== ASSIGNED TASK ==
Pick out the lines below that contain the string "ordFields" and copy them all.

╭─ DATA EXTRACTS

-- ==== Sys2Proof/Machine/Reference.lean ====
section
/-! DEFINITION. Orders, ramps and arm references (spec/05): the four ramps, their commits and presets, the reference
phase generator, the waveform tables, standstill and the level generator. The synchronism monitor, which reads the
graph's input image, stands in `Graph.lean`. -/

namespace Sys2Proof.Machine

/-- round32(10^−9). -/
abbrev kns : Nat := 0x3089705F
/-- round32(0.05). -/
abbrev k05 : Nat := 0x3D4CCCCD
/-- round32(2π). -/
abbrev k2pi : Nat := 0x40C90FDB
/-- round32(1 / 2π). -/
abbrev ki2pi : Nat := 0x3E22F983
/-- 2.0. -/
abbrev f2 : Nat := 0x40000000

/-- The arm cycle in s as binary32 (R163). -/
def State.dt32 (s : State) : Nat := f32ofRat s.armcyc 1000000000

/-! ### Commits of orders and waveforms (R161, R162, R171, R172) -/

/-- The rwc fields of ramp `o`. -/
def ordFields (o : Nat) : List Fld :=
  [F.REF_ORD_TGT_VAL o, F.REF_ORD_RMAX_VAL o, F.REF_ORD_AACC_VAL o, F.REF_ORD_ADEC_VAL o, F.REF_ORD_LO_VAL o,
    F.REF_ORD_HI_VAL o]

/-- The rwc fields that WCOMMIT commits: the tables and the waveform fields of every arm (R171). -/
def waveFields : List Fld :=
  ((List.range 8).flatMap fun t => (List.range 1024).map fun i => F.REF_WT_VAL t i) ++
    (List.range 12).flatMap fun n => [F.ARM_LGCTL_WTEN n, F.ARM_LGCTL_WT n, F.ARM_WAMP_VAL n, F.ARM_WPH_VAL n]

/-- Every shadow of the fields is captured (R9). -/
def captureAll (fs : List Fld) (s : State) : State := fs.foldl State.capture s

/-- OCOMMIT (R171, R172). -/
def ocommit (s : State) : State :=
  if s.standbyWrite then s.wr F.REF_STS_STBY_WR 1
  else if s.flag F.REF_STS_OPENDING then s.wr F.REF_STS_REFUSED 1
  else
    let s := captureAll ((List.range 4).flatMap ordFields) s
    let k := s.applyPoint
    let s := s.wrs [(F.REF_STS_OPENDING, 1), (F.REF_OAPPLY_CYC, k)]
    if s.flag F.GLB_ROLE_TWIN then
      s.carry 4 (leBytes 4 k ++ ((List.range 4).flatMap ordFields).flatMap fun f => leBytes 4 (s.rdCapt f))
    else s

/-- `REF.CTL.OCOMMIT` is written. -/
def execOcommit (m : Master) (s : State) : Res := .next (gate m .p 0x80000 ocommit s)

/-- WCOMMIT (R171, R172). The carried item names the commit; its 8,192 table entries follow as their captures. -/
def wcommit (s : State) : State :=
  if s.standbyWrite then s.wr F.REF_STS_STBY_WR 1
  else if s.flag F.REF_STS_WPENDING then s.wr F.REF_STS_REFUSED 1
  else
    let s := captureAll waveFields s
    let k := s.applyPoint
    let s := s.wrs [(F.REF_STS_WPENDING, 1), (F.REF_WAPPLY_CYC, k)]
    if s.flag F.GLB_ROLE_TWIN then s.carry 5 (leBytes 4 k ++ waveFields.flatMap fun f => leBytes 4 (s.rdCapt f)) else s

/-- `REF.CTL.WCOMMIT` is written. -/
def execWcommit (m : Master) (s : State) : Res := .next (gate m .p 0x80000 wcommit s)

/-- A committed limit that R162 refuses: not finite, or not above 0.0. -/
def badLimit (x : Nat) : Bool := !f32isFin x || !f32lt 0 x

╰─

== TASK SOLUTION ==
def ordFields (o : Nat) : List Fld :=
    let s := captureAll ((List.range 4).flatMap ordFields) s
      s.carry 4 (leBytes 4 k ++ ((List.range 4).flatMap ordFields).flatMap fun f => leBytes 4 (s.rdCapt f))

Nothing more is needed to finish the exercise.